In this paper, we answer calls to overcome these dilemmas by showcasing an evidence-based approach to improve relations between those collecting the data and those using it. We aim at the question of what is meaningful science to citizen scientists, scientists, and society by asking: How can more thoughtful engagement of citizen scientists’ needs, motivations, and interests improve the process and outputs of science? For contributory citizen science projects, in what ways can scientists see the value of citizen scientist volunteers beyond just providing data? We argue that citizen science projects can become more meaningful and useful to both professional scientists and citizen scientists, thereby increasing participation, by being designed to address topics of interest to citizen scientists that have a stake in shared resources and by directly engaging them to identify the motivations of citizen scientists for participation, identify the outputs desired by citizen scientists, and iteratively incorporate these participant-driven insights into the projects to improve the salience of outputs. This co-created approach illustrates the benefits of establishing greater ties between scientists and society called for in hydrology (Njue et al. 2019) and citizen science at large (Roche et al. 2020; Eckhardt et al. 2021; Senabre Hidalgo et al. 2021).

We designed an approach for a citizen science project that used crowdsourced data to parameterize an ecohydrological model of the Boyne River, Michigan, USA—a small coldwater trout stream. Citizen scientist-generated observational data of streamwater level and water temperature via text message were used to generate a near real-time Soil and Water Assessment Tool (SWAT; Srinivasan et al. 1998) hydrologic model using a high-performance computer to forecast 7-day stream conditions (see Avellaneda et al. 2020). From the project’s inception, we treated the social system as an equally interesting site of inquiry and aimed to close the loop between data collection and products created. Through pre- and post-model interviews, we solicited detailed feedback from citizen scientists about their motivations for participating, ambitions for the collected data, and anticipated uses of the model. Following a co-creation design (Mauser et al. 2013), we aimed to listen carefully, then use what we learned from citizen scientists to shape the process and outputs of the science.

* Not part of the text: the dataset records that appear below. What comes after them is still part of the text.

-- ==== Sys2Proof/Machine/RegMap.lean ====
section
/-! DEFINITION. The register map: where every register of the manual lies in the local map (R268 to R270), where each
of its fields lies, and the table of access codes and reset values (R14). Written from the register tables of the
chapters; the rule of each block is named at its table. Addresses are local-map byte addresses. -/
namespace Sys2Proof.Machine

namespace R

/-! TIDE registers, R54. -/
def TIDE_CTL : Nat := 0x38000000000
def TIDE_PERIOD : Nat := 0x38000000008
def TIDE_LEAD : Nat := 0x38000000010
def TIDE_IDS : Nat := 0x38000000018
def TIDE_TREE : Nat := 0x38000000020
def TIDE_COUNT : Nat := 0x38000000028
def TIDE_LOAD : Nat := 0x38000000030
def TIDE_STATUS : Nat := 0x38000000038
def TIDE_TIME : Nat := 0x38000000040
def TIDE_INSTANT : Nat := 0x38000000048
def TIDE_OFFSET : Nat := 0x38000000050
def TIDE_OFFSET_EXT : Nat := 0x38000000058
def TIDE_ERRCNT0 : Nat := 0x38000000060
def TIDE_ERRCNT1 : Nat := 0x38000000068
def TIDE_SLACK : Nat := 0x38000000070
def TIDE_LINK (p : Nat) : Nat := 0x38000000100 + p * 8

/-! TSQ registers, R98. -/
def TSQ_CTL (t : Nat) : Nat := 0x30000000000 + t * 0x800000
def TSQ_STREAM_START (t s : Nat) : Nat := 0x30000000100 + t * 0x800000 + s * 0x80
def TSQ_STREAM_CFG (t s : Nat) : Nat := 0x30000000108 + t * 0x800000 + s * 0x80
def TSQ_STREAM_STATUS (t s : Nat) : Nat := 0x30000000110 + t * 0x800000 + s * 0x80
def TSQ_STREAM_ICOUNT (t s : Nat) : Nat := 0x30000000118 + t * 0x800000 + s * 0x80
def TSQ_STREAM_BRK_COUNT (t s : Nat) : Nat := 0x30000000120 + t * 0x800000 + s * 0x80
def TSQ_STREAM_BRK_TAG (t s : Nat) : Nat := 0x30000000128 + t * 0x800000 + s * 0x80
def TSQ_STREAM_SLIP (t s : Nat) : Nat := 0x30000000130 + t * 0x800000 + s * 0x80
def TSQ_STREAM_FRAME (t s : Nat) : Nat := 0x30000000138 + t * 0x800000 + s * 0x80
def TSQ_STREAM_LATE (t s : Nat) : Nat := 0x30000000140 + t * 0x800000 + s * 0x80
def TSQ_EVCNT_SEL (t i : Nat) : Nat := 0x30000000600 + t * 0x800000 + i * 0x10
def TSQ_EVCNT_VALUE (t i : Nat) : Nat := 0x30000000608 + t * 0x800000 + i * 0x10
def TSQ_CMP_CTL (t j : Nat) : Nat := 0x30000000700 + t * 0x800000 + j * 0x10
def TSQ_CMP_VALUE (t j : Nat) : Nat := 0x30000000708 + t * 0x800000 + j * 0x10
def TSQ_AUDIT_CNT (t : Nat) : Nat := 0x30000000800 + t * 0x800000
def TSQ_QDEPTH (t : Nat) : Nat := 0x30000000808 + t * 0x800000
def TSQ_SREG (t s n : Nat) : Nat := 0x30000001000 + t * 0x800000 + s * 0x100 + n * 8
def TSQ_TOKEN (t k : Nat) : Nat := 0x30000002000 + t * 0x800000 + k * 8

/-! MXA registers, R136. -/
def MXA_CTL (t : Nat) : Nat := 0x30000100000 + t * 0x800000
def MXA_STATUS (t : Nat) : Nat := 0x30000100008 + t * 0x800000
def MXA_REJECT (t : Nat) : Nat := 0x30000100010 + t * 0x800000
def MXA_CNT_CMDS (t : Nat) : Nat := 0x30000100020 + t * 0x800000
def MXA_CNT_STREAM_AC (t : Nat) : Nat := 0x30000100028 + t * 0x800000
def MXA_CNT_LOAD_AC (t : Nat) : Nat := 0x30000100030 + t * 0x800000
def MXA_CNT_STALL_TM (t : Nat) : Nat := 0x30000100038 + t * 0x800000
def MXA_CNT_STALL_FTQ (t : Nat) : Nat := 0x30000100040 + t * 0x800000
def MXA_CNT_PACKETS (t : Nat) : Nat := 0x30000100048 + t * 0x800000

/-! VXE registers, R178. -/
def VXE_CENSUS_CTL (t : Nat) : Nat := 0x30000200000 + t * 0x800000
def VXE_CENSUS_TIDE (t : Nat) : Nat := 0x30000200008 + t * 0x800000
def VXE_CENSUS_CONV (t f : Nat) : Nat := 0x30000200100 + t * 0x800000 + f * 0x20
def VXE_CENSUS_SAT (t f : Nat) : Nat := 0x30000200108 + t * 0x800000 + f * 0x20
def VXE_CENSUS_VANISH (t f : Nat) : Nat := 0x30000200110 + t * 0x800000 + f * 0x20
def VXE_STATUS (t e : Nat) : Nat := 0x30000201000 + t * 0x800000 + e * 0x1000
def VXE_VL (t e : Nat) : Nat := 0x30000201008 + t * 0x800000 + e * 0x1000
def VXE_LINK (t e : Nat) : Nat := 0x30000201020 + t * 0x800000 + e * 0x1000
def VXE_FAULT_INFO (t e : Nat) : Nat := 0x30000201028 + t * 0x800000 + e * 0x1000
def VXE_FAULT_ADDR (t e : Nat) : Nat := 0x30000201030 + t * 0x800000 + e * 0x1000
def VXE_FAULT_CNT (t e : Nat) : Nat := 0x30000201038 + t * 0x800000 + e * 0x1000
def VXE_POISON_CNT (t e : Nat) : Nat := 0x30000201040 + t * 0x800000 + e * 0x1000
def VXE_CARRY (t e c : Nat) : Nat := 0x30000201010 + t * 0x800000 + e * 0x1000 + c * 8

This approach for engaging citizen scientists as experts rather than data-collection instruments can be customized for existing projects or integrated from a project’s inception. We present the approach in four steps and illustrate it via the Boyne River citizen science project. First, we outline the project rationale. Then, we describe the citizen scientist engagement process used to understand the social infrastructure behind the contributed data. Finally, we explain how our social research, coupled with commitments to avoid one-way interpersonal interactions, yielded specific actions that improved data collection, the SWAT model development and its validation, and our ability to communicate this work to professional and lay audiences.

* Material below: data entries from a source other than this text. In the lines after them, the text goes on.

/-- What the power controller holds beside its registers. Frequencies are in MHz, times in ns. -/
structure PwrUnit where
  /-- When throttle times were last accounted, and the reasons active since (R381). -/
  last   : Nat
  active : Nat
  /-- The increase that waits for the rails, and each die's core-rail voltage in mV (R370). -/
  pend   : Option Nat
  rails  : List Nat
  /-- The estimates of the last µs (R372, R374): by die before calibration in pJ, the frequency they were formed at, the measured
  energy of the memory and auxiliary rails in nJ. -/
  est    : List Nat
  estF   : Nat
  aux    : Nat
  /-- Sums of the millisecond under way (R373): estimates by die in pJ, measured core-rail energies by die in nJ, the module total in
  2^-14 pJ, the input energy in nJ. -/
  msEst  : List Nat
  msMeas : List Nat
  msTot  : Nat
  msIn   : Nat
  /-- The junction ceiling, 110 °C reached (R378), the coolant reduction in W (R380). -/
  junc   : Nat
  crit   : Bool
  cool   : Nat
  /-- What budget moves have added to CAP (R374). -/
  delta  : Int
  /-- Dies stretched, and by die the consecutive stretched ac with the supply above its threshold (R377). -/
  stretch : Nat
  calm   : List Nat
  /-- PWR_HOST.FMAX binds since the last interval (R376); a level breach under way (R385). -/
  fmaxOn : Bool
  breach : Bool
  /-- Remainders below 1 µJ (R382): tiles in 2^-14 pJ, queues in pJ, input and dies in nJ. -/
  tileRem : Store Nat
  queRem : Store Nat
  devRem : Nat
  dieRem : List Nat
  /-- The trip record: die, sensor, tide (R379). -/
  trip   : Option (Nat × Nat × Nat)
  /-- Budget: moves waiting, a move written and not yet taken, acknowledgements written and not yet taken, the round under
  way, the last round's T_eff and the tide at whose delivery it ran (0 none), the master's sequence, tides without a move, MASTER_LOST raised for this loss. -/
  moves  : List PwrMove
  moveNew : Bool
  ackNew : List Nat
  round  : Option PwrRound
  lastTeff : Nat
  roundAt : Nat
  seq    : Nat
  quiet  : Nat
  lost   : Bool
  /-- The low-power state being entered, the µs since its entry began, and the entry steps in effect: clocks stopped, tiers in
  self-refresh and links down or on one lane, clamps asserted, retention asserted, rails at retention voltage (R396). -/
  entering : Option Nat
  entryUs : Nat
  steps  : Nat
  /-- Bytes moved in the present tide by queue: fabric, near tier, deep tier (R383). -/
  moved  : Store (Nat × Nat × Nat)
  deriving DecidableEq, Repr

/-! ## Event unit (15_ras_debug.md) -/

/-- An audit record not yet accepted (R459): tile, engine, stream, kind and its three words. -/
structure AuditRec where
  t    : Nat
  e    : Nat
  st   : Nat
  kind : Nat
  w0   : Word
  w1   : Word
  w2   : Word
  deriving DecidableEq, Repr

/-- What the event unit holds beside its registers. -/
structure EvtUnit where
  /-- Records not yet accepted, oldest first: source and the 32 bytes (R450). -/
  waiting : List (Nat × BitVec 256)
  /-- Sources whose next record carries LOST_BEFORE (R450). -/
  lostSrc : List Nat
  /-- Records kept while the ring is not enabled (R452). -/
  pre     : List (BitVec 256)
  /-- Audit records not yet accepted (R459). -/
  audit   : List AuditRec
  /-- Things logged at most once per tide: the tide and the keys already logged in it. -/
  onceTide : Nat
  onceKeys : List (Nat × Nat × Nat)
  /-- The tide of the event that triggered the capture freeze (R462). -/
  trig    : Option Nat
  /-- The next capture record's number, whether the next record carries GAP, and the lengths of the records held in the
  ring, oldest first (R461). -/
  capSeq  : Nat
  capGap  : Bool
  capLens : List Nat
  /-- A warm reset is in progress: records are buffered (R452). -/
  warm    : Bool
  /-- The number of the next fresh value of the entropy source (log entry 7). -/
  fresh   : Nat
  deriving DecidableEq, Repr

Step 1: develop research that is important to communities

The first step in engaging participants in citizen science projects is to develop research that will be of interest to communities beyond knowledge acquisition (Irwin 1995; Garcia and Brown 2009). This follows the principles of co-creation and co-production of aligning interests to structure interactions that yield mutual aid: relevant research (Mauser et al. 2013; Cooper and Lewenstein 2016; Chambers et al. 2021). Ideal sites for citizen science research will be those where shared resources are valued by the community. Asking research questions that will motivate participation requires consideration of the ways resources meaningfully affect people’s lives. What follows is a description of the background of our case study and crowdsourced hydrology data, which illustrates the usefulness of involving citizen scientists in freshwater research.

Case study: crowdsourced hydrology modeling in the Boyne River, Michigan, USA

Data-impoverished freshwater systems

Freshwater systems are some of the most imperiled habitats globally. Changes in precipitation, air temperature, and land use will continue to alter water resources and the biodiversity dependent on these systems (Knouft and Ficklin 2017; Van Compernolle et al. 2019). Accurate representations of processes regulating these systems are needed. Yet, water resource research and management suffer from a lack of information about tributary stream systems (Ward and Packman 2019). In aggregate, these smaller first- and second-order streams constitute 70–80% of the total channel length of river systems (Wohl 2017; Colvin et al. 2019), have more land use than our largest rivers, and have the greatest diversity of aquatic species habitat (Meyer et al. 2007). Globally, we are data poor about the simplest of metrics, such as water temperature and volume, in these systems (Fehri et al. 2020).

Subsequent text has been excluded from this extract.